The NFIB Optimism Index (September) will be reported on Tuesday. Small-business optimism fell six-tenths of a point month-over-month in August to 91.3. Job openings declined a couple of points to 40, matching February 2021’s reading; the all-time high of 51 was hit twice – in September 2021 and May 2022.
The producer price index (September) is due out Wednesday. On a year-over-year basis, headline and core wholesale prices in August rose 1.6 percent and 2.1 percent respectively.
Thursday brings the consumer price index (September). In the 12 months to August, headline and core CPI increased 3.7 percent and 4.4 percent, in that order. They respectively peaked last year at 9.1 percent (June) and 6.6 percent (September).
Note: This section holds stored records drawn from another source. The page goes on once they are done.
/-- What an event bit of CRN_EVT leaves in Cairn: the manager's latch of it (R458). -/
def Cairn.noted (c : Cairn) (i : Nat) : Cairn := { c with smbEvt := if i < 12 then c.smbEvt ||| BitVec.ofNat 12 (2 ^ i) else c.smbEvt }

theorem State.crnEvent_eq (s : State) (i : Nat) : s.crnEvent i = (s.raise (.fn 0 .crnEvt) i).setCairn (s.cairn.noted i) := by
  unfold State.crnEvent Cairn.noted State.setCairn
  dsimp only
  split
  · rfl
  · rfl

@[simp] theorem State.crnEvent_cairn (s : State) (i : Nat) : (s.crnEvent i).cairn = s.cairn.noted i := by rw [State.crnEvent_eq]; rfl
@[simp] theorem State.crnEvent_log (s : State) (i : Nat) : (s.crnEvent i).log = s.log := by rw [State.crnEvent_eq]; rfl
@[simp] theorem State.crnEvent_belay (s : State) (i : Nat) : (s.crnEvent i).belay = s.belay := by rw [State.crnEvent_eq]; rfl
@[simp] theorem State.crnEvent_tmu (s : State) (i : Nat) : (s.crnEvent i).tmu = s.tmu := by rw [State.crnEvent_eq]; rfl
@[simp] theorem State.crnEvent_raw (s : State) (i : Nat) : (s.crnEvent i).raw = s.raw := by rw [State.crnEvent_eq]; rfl
@[simp] theorem State.crnEvent_dev (s : State) (i : Nat) : (s.crnEvent i).dev = s.dev := by rw [State.crnEvent_eq]; rfl
@[simp] theorem State.crnEvent_spur (s : State) (i : Nat) : (s.crnEvent i).spur = s.spur := by rw [State.crnEvent_eq]; rfl
@[simp] theorem State.crnEvent_ports (s : State) (i : Nat) : (s.crnEvent i).ports = s.ports := by rw [State.crnEvent_eq]; rfl
@[simp] theorem State.crnEvent_tarn (s : State) (i : Nat) : (s.crnEvent i).tarn = s.tarn := by rw [State.crnEvent_eq]; rfl
@[simp] theorem State.crnEvent_flt (s : State) (i : Nat) : (s.crnEvent i).flt = s.flt := by rw [State.crnEvent_eq]; rfl

theorem State.crnEvent_reg_event (s : State) (i : Nat) : (s.crnEvent i).reg (.fn 0 .crnEvt) = setBit (s.reg (.fn 0 .crnEvt)) i := by
  rw [State.crnEvent_eq]
  exact State.reg_raise_same s _ _

theorem State.crnEvent_reg (s : State) (i : Nat) {r : Reg} (h : r ≠ .fn 0 .crnEvt) : (s.crnEvent i).reg r = s.reg r := by
  rw [State.crnEvent_eq]
  exact State.reg_raise_other s _ _ _ h

theorem State.crnEvent_rb (s : State) (hi : i < 64) : (s.crnEvent i).rb (.fn 0 .crnEvt) i = true := by
  rw [State.rb, State.crnEvent_reg_event, bit_setBit_self _ hi]

theorem State.crnEvent_rb_stays (i : Nat) (hj : j < 64) (h : s.rb (.fn 0 .crnEvt) j = true) : (s.crnEvent i).rb (.fn 0 .crnEvt) j = true := by
  rw [State.rb, State.crnEvent_reg_event]
  exact bit_setBit_of_bit i hj h

/-- t is what the end of a command leaves of u with an event bit of D0 set. -/
structure Noted (u t : State) (i : Nat) : Prop where
  cairn : t.cairn = u.cairn.noted i
  event : i < 64 → t.rb (.fn 0 .crnEvt) i = true
  stays : ∀ j, j < 64 → u.rb (.fn 0 .crnEvt) j = true → t.rb (.fn 0 .crnEvt) j = true
  reg : ∀ r, r ≠ .fn 0 .crnEvt → blockOf r ≠ .guard → t.reg r = u.reg r
  otherRegs : OtherRegs u t [.fn 0 .crnEvt]
  logged : Logged u t []
  belay : t.belay = u.belay

theorem State.crnEvent_noted (u : State) (i : Nat) : Noted u (u.crnEvent i).noteMay.announce i where
  cairn := by rw [State.cairn_ended, State.crnEvent_cairn]
  event hi := by rw [State.rb, State.plainReg_ended _ (.fn 0 .crnEvt) nofun]; exact u.crnEvent_rb hi
  stays j hj h := by rw [State.rb, State.plainReg_ended _ (.fn 0 .crnEvt) nofun]; exact State.crnEvent_rb_stays i hj h
  reg r hr hg := by rw [State.plainReg_ended _ _ hg, State.crnEvent_reg _ _ hr]
  otherRegs := .of_reg fun _ hr => u.crnEvent_reg i hr
  logged := Logged.of_log (by rw [State.crnEvent_log, List.append_nil])
  belay := by rw [State.belay_ended, State.crnEvent_belay]

/-- The intake of the log in two steps. -/
theorem Logged.of_mid {l m : List (DWord × LogRec)} (h : u.log = { s.log with intake := s.log.intake ++ l }) (g : Logged u t m) : Logged s t (l ++ m) := by
  obtain ⟨hsame, hqueued⟩ := g
  rw [Part.log_same, h] at hsame
  rw [h] at hqueued
  exact ⟨hsame, by rwa [List.append_assoc] at hqueued⟩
The University of Michigan’s consumer sentiment index (October, preliminary) is scheduled for Friday. In September, consumer sentiment dropped 1.4 points m/m to 68.1 – a three-month low. In June last year, sentiment hit a record low 50, subsequently reaching 71.6 this July.
WTI crude oil: Currently net long 394.8k, up 6.6k.
After giving out signs of fatigue for a couple of weeks, West Texas Intermediate crude tumbled 8.8 percent this week to $82.79/barrel.
Last week, the crude rallied as high as $95.03 before ending at $90.79, forming a weekly long-legged doji. Before that, a weekly spinning top formed. There is decent resistance at $93-$94. In late June, the crude tagged $67.05, so has risen a lot.
This week’s tumble puts WTI right on the top of a range that it had broken out of in late August. Before that breakout, it was rangebound between $71-$72 and $81-$82 for 10 months.
Friday’s drop to $81.50 was bought. The daily is beginning to get oversold. A possible rally likely draws sellers at $84-$85, which is where the 50-day moving average ($84.87) lies.
In the meantime, as per the EIA, US crude production in the week to September 29th was unchanged for the fourth week in a row at 12.9 million barrels per day, which is the highest since the week to April 17th, 2020. Crude imports decreased one million b/d week-over-week to 6.2 mb/d. As did stocks of crude and distillates, which respectively declined 2.2 million barrels and 1.3 million barrels to 414.1 million barrels and 118.8 million barrels. Gasoline inventory, however, rose 6.5 million barrels to 227 million barrels. Refinery utilization was down 2.2 percentage points to 87.3 percent – a 30-week low.
E-mini S&P 500: Currently net short 73.2k, down 16k.
Equity bulls are not in a mood to let go of dual channel support as well as the 200-day (4208). After going sideways just above the average Tuesday through Thursday, the S&P 500 lifted off it on Friday; the session saw the large cap index reverse from down 0.9 percent intraday to close up 1.2 percent. For the week, it was up 0.5 percent to 4309, forming a weekly hammer.
Besides the 200-day, bulls also defended dual channel support. The S&P 500 gave back 8.5 percent from its July 27th high (4607) through Tuesday’s low (4216), trading within a descending channel from that high. The index is bouncing off the lower bound of this channel, which also lines up with support at an ascending channel from last October’s low.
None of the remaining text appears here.